Wherever "kbsrAddr" turns up in the entries, copy out the line that holds it.

___ RECORDS SHOWN ___

-- ==== Sys2Proof/Laws/Walk.lean ====
section
/-! SUPPORT. The walk of PUTS and PUTSP over a string (44_trap.md R164, R167): what it leaves alone, and
that it ends within `walkFuel` reads (assumption log 13). -/

namespace Sys2Proof.Machine

open State

/-- What a walk changes: the output grows, the queue loses characters from its head, KBSR and KBDR may
change, and everything else is as before (R169). -/
theorem stringWalk_same (chars : Word → List Byte) (fuel : Nat) (a : Word) (s t : State)
    (h : stringWalk chars fuel a s = some t) :
    t.regs = s.regs ∧ t.pc = s.pc ∧ t.cond = s.cond ∧ t.run = s.run ∧ t.hold = s.hold ∧
    t.arrivals = s.arrivals ∧ t.params = s.params ∧ (s.mem.wf = true → t.mem.wf = true) ∧
    (∀ b, b ≠ kbsrAddr → b ≠ kbdrAddr → t.stored b = s.stored b) ∧
    (∃ used, s.kbq = used ++ t.kbq) ∧ (∃ ys, t.out = s.out ++ ys) := by
  induction fuel generalizing a s with
  | zero => simp [stringWalk] at h
  | succ fuel ih =>
    obtain ⟨u, hu⟩ := s.memRead_kbq a
    simp only [stringWalk] at h
    split at h
    · cases h
      exact ⟨by simp, by simp, by simp, by simp, by simp, by simp, by simp, s.memRead_wf a,
        fun b => s.memRead_stored a b, ⟨u, hu⟩, ⟨[], by simp⟩⟩
    · have := ih _ _ h
      rw [outChars_eq] at this
      obtain ⟨h1, h2, h3, h4, h5, h6, h7, h8, h9, ⟨u', hu'⟩, ⟨ys, h11⟩⟩ := this
      refine ⟨by simpa using h1, by simpa using h2, by simpa using h3, by simpa using h4,
        by simpa using h5, by simpa using h6, by simpa using h7, fun hw => h8 (s.memRead_wf a hw),
        fun b hb hb' => (h9 b hb hb').trans (s.memRead_stored a b hb hb'),
        ⟨u ++ u', ?_⟩, ⟨chars (s.memRead a).1 ++ ys, ?_⟩⟩
      · rw [hu, List.append_assoc]; exact congrArg (u ++ ·) hu'
      · rw [h11]; simp

/-- The words still to read before KBSR, at the next address. -/
theorem kbsr_distance (a : Word) (h : a ≠ kbsrAddr) :
    (kbsrAddr - (a + 1#16)).toNat + 1 = (kbsrAddr - a).toNat := by
  unfold kbsrAddr at *
  bv_omega

/-- One read short of KBSR uses one unit of fuel. -/
theorem walkFuel_plain (a : Word) (s t : State) (h : a ≠ kbsrAddr) (hq : t.kbq = s.kbq) :
    walkFuel (a + 1#16) t + 1 = walkFuel a s := by
  have := kbsr_distance a h
  unfold walkFuel
  rw [hq]
  omega

/-- A read of KBSR that takes a character uses one unit too: one character pays for one round of
memory. -/
theorem walkFuel_kbsr (s t : State) (c : Byte) (q : List Byte) (hs : s.kbq = c :: q) (ht : t.kbq = q) :
    walkFuel (kbsrAddr + 1#16) t + 1 = walkFuel kbsrAddr s := by
  have h1 : (kbsrAddr - (kbsrAddr + 1#16)).toNat = 65535 := by decide
  have h2 : (kbsrAddr - kbsrAddr).toNat = 0 := by decide
  unfold walkFuel
  rw [h1, h2, hs, ht, List.length_cons]
  omega

/-- Every walk with `walkFuel` reads ends: by the time it has passed KBSR once for each pending
character, a read of KBSR finds none and is zero. -/
theorem stringWalk_ends (chars : Word → List Byte) (fuel : Nat) (a : Word) (s : State)
    (h : walkFuel a s ≤ fuel) : (stringWalk chars fuel a s).isSome = true := by
  induction fuel generalizing a s with
  | zero =>
    unfold walkFuel at h
    omega
  | succ fuel ih =>
    simp only [stringWalk]
    split
    · rfl
    · next hw =>
      apply ih
      obtain ⟨ha, e⟩ | ⟨-, -, e⟩ | ⟨ha, c, q, hq, e⟩ := s.memRead_cases a
      · have := walkFuel_plain a s (s.outChars (chars (s.stored a))) ha (by simp [outChars_eq])
        simp only [e]
        omega
      · simp [e, kbsrIdle] at hw
      · subst ha
        simp only [e]
        have := walkFuel_kbsr s ((((s.setKbq q).store kbsrAddr kbsrReady).store kbdrAddr
          (c.setWidth 16)).outChars (chars kbsrReady)) c q hq (by simp [outChars_eq])
        omega

end Sys2Proof.Machine
end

___

*EXPECTED OUTPUT*:
    (∀ b, b ≠ kbsrAddr → b ≠ kbdrAddr → t.stored b = s.stored b) ∧
theorem kbsr_distance (a : Word) (h : a ≠ kbsrAddr) :
    (kbsrAddr - (a + 1#16)).toNat + 1 = (kbsrAddr - a).toNat := by
  unfold kbsrAddr at *
theorem walkFuel_plain (a : Word) (s t : State) (h : a ≠ kbsrAddr) (hq : t.kbq = s.kbq) :
    walkFuel (kbsrAddr + 1#16) t + 1 = walkFuel kbsrAddr s := by
  have h1 : (kbsrAddr - (kbsrAddr + 1#16)).toNat = 65535 := by decide
  have h2 : (kbsrAddr - kbsrAddr).toNat = 0 := by decide
        have := walkFuel_kbsr s ((((s.setKbq q).store kbsrAddr kbsrReady).store kbdrAddr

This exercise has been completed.